Segment Start: Records provided
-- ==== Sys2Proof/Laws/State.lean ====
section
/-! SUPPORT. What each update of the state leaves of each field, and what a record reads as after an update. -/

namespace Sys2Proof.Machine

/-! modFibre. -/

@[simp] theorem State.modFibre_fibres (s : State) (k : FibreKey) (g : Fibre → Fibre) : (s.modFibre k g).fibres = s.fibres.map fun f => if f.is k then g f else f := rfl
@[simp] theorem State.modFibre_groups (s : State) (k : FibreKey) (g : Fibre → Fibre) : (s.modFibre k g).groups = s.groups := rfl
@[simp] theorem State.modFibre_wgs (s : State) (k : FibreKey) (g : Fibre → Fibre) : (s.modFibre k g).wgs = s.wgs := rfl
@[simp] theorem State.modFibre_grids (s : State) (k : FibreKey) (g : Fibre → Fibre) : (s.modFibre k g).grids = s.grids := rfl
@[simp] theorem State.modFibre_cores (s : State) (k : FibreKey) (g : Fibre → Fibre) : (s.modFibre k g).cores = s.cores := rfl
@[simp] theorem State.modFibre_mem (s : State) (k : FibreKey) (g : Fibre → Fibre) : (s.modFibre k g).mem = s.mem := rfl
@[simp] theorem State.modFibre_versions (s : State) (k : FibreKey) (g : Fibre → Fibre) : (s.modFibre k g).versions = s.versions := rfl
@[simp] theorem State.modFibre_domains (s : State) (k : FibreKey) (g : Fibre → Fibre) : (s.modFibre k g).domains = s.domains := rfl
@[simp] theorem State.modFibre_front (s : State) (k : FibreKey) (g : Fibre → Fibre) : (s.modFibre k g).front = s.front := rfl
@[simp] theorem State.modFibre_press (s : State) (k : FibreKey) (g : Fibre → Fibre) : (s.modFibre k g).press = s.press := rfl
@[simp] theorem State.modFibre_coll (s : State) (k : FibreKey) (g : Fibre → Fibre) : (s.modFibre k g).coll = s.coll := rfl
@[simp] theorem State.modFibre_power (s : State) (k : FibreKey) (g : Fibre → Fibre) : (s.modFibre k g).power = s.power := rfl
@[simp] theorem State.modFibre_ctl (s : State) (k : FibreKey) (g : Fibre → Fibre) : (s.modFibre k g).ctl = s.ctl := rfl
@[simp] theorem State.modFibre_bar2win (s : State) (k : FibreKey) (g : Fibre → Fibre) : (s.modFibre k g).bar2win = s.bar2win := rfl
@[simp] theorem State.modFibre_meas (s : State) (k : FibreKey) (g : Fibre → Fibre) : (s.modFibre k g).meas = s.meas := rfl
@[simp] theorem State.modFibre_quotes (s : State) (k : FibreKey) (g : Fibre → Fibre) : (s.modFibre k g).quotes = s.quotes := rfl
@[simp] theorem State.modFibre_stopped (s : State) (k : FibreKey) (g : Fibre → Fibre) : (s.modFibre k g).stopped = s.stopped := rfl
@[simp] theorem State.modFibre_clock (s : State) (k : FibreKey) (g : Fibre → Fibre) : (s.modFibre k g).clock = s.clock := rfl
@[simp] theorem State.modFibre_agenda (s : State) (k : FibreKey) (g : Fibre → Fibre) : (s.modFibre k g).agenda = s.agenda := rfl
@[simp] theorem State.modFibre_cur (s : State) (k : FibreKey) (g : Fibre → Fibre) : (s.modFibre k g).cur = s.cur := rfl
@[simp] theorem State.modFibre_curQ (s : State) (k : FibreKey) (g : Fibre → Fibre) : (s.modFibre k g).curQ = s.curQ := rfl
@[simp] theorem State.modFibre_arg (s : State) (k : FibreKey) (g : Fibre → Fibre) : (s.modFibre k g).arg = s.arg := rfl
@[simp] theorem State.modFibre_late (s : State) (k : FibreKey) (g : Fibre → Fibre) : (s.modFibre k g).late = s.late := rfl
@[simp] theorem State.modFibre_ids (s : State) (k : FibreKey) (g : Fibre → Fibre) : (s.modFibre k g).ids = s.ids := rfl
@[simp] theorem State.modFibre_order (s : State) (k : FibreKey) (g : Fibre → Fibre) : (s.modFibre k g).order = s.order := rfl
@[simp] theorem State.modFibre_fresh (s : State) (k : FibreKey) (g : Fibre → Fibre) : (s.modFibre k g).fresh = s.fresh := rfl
Segment End: Records provided
Segment Start: Records provided
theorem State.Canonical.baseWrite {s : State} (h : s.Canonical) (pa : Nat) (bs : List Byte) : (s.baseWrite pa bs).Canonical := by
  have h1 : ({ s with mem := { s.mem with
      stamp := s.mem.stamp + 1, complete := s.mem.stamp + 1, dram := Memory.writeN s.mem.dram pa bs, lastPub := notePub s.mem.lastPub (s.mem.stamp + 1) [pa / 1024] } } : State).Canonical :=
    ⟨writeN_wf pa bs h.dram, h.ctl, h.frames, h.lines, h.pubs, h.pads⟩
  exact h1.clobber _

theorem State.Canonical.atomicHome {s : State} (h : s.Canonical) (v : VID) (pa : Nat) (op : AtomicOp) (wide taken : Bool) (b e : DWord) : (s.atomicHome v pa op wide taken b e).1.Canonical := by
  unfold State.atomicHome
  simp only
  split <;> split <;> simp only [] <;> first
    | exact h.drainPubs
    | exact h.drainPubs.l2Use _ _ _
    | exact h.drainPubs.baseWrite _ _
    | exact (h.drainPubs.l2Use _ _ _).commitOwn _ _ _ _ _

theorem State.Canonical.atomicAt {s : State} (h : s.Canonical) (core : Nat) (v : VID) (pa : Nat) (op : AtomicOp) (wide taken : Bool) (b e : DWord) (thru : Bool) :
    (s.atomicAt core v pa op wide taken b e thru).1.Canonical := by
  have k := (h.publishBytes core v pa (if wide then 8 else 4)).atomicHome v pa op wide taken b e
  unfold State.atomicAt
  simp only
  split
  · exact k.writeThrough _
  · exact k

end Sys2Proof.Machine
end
Segment End: Records provided
Segment Start: Records provided
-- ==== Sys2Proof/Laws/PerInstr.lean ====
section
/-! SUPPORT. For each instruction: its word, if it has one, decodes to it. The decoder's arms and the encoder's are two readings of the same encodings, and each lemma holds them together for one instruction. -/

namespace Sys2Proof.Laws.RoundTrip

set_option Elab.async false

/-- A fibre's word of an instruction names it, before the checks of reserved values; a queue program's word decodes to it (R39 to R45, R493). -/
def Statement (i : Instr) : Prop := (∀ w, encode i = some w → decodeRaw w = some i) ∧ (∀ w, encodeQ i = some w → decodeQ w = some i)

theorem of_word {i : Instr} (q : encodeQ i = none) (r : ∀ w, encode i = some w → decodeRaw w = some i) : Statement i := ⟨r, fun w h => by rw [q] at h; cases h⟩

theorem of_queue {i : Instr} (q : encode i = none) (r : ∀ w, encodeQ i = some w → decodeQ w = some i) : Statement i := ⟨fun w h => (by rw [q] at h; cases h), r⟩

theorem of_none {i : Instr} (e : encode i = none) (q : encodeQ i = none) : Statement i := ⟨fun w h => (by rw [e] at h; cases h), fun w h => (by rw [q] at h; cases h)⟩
Segment End: Records provided
» **Exercise description**: Please copy the lines in the records above between the one holding "s.stopped := rfl" and the one holding "s.late := rfl", inclusive, exactly and with no other line.

» **Exercise response**:
@[simp] theorem State.modFibre_stopped (s : State) (k : FibreKey) (g : Fibre → Fibre) : (s.modFibre k g).stopped = s.stopped := rfl
@[simp] theorem State.modFibre_clock (s : State) (k : FibreKey) (g : Fibre → Fibre) : (s.modFibre k g).clock = s.clock := rfl
@[simp] theorem State.modFibre_agenda (s : State) (k : FibreKey) (g : Fibre → Fibre) : (s.modFibre k g).agenda = s.agenda := rfl
@[simp] theorem State.modFibre_cur (s : State) (k : FibreKey) (g : Fibre → Fibre) : (s.modFibre k g).cur = s.cur := rfl
@[simp] theorem State.modFibre_curQ (s : State) (k : FibreKey) (g : Fibre → Fibre) : (s.modFibre k g).curQ = s.curQ := rfl
@[simp] theorem State.modFibre_arg (s : State) (k : FibreKey) (g : Fibre → Fibre) : (s.modFibre k g).arg = s.arg := rfl
@[simp] theorem State.modFibre_late (s : State) (k : FibreKey) (g : Fibre → Fibre) : (s.modFibre k g).late = s.late := rfl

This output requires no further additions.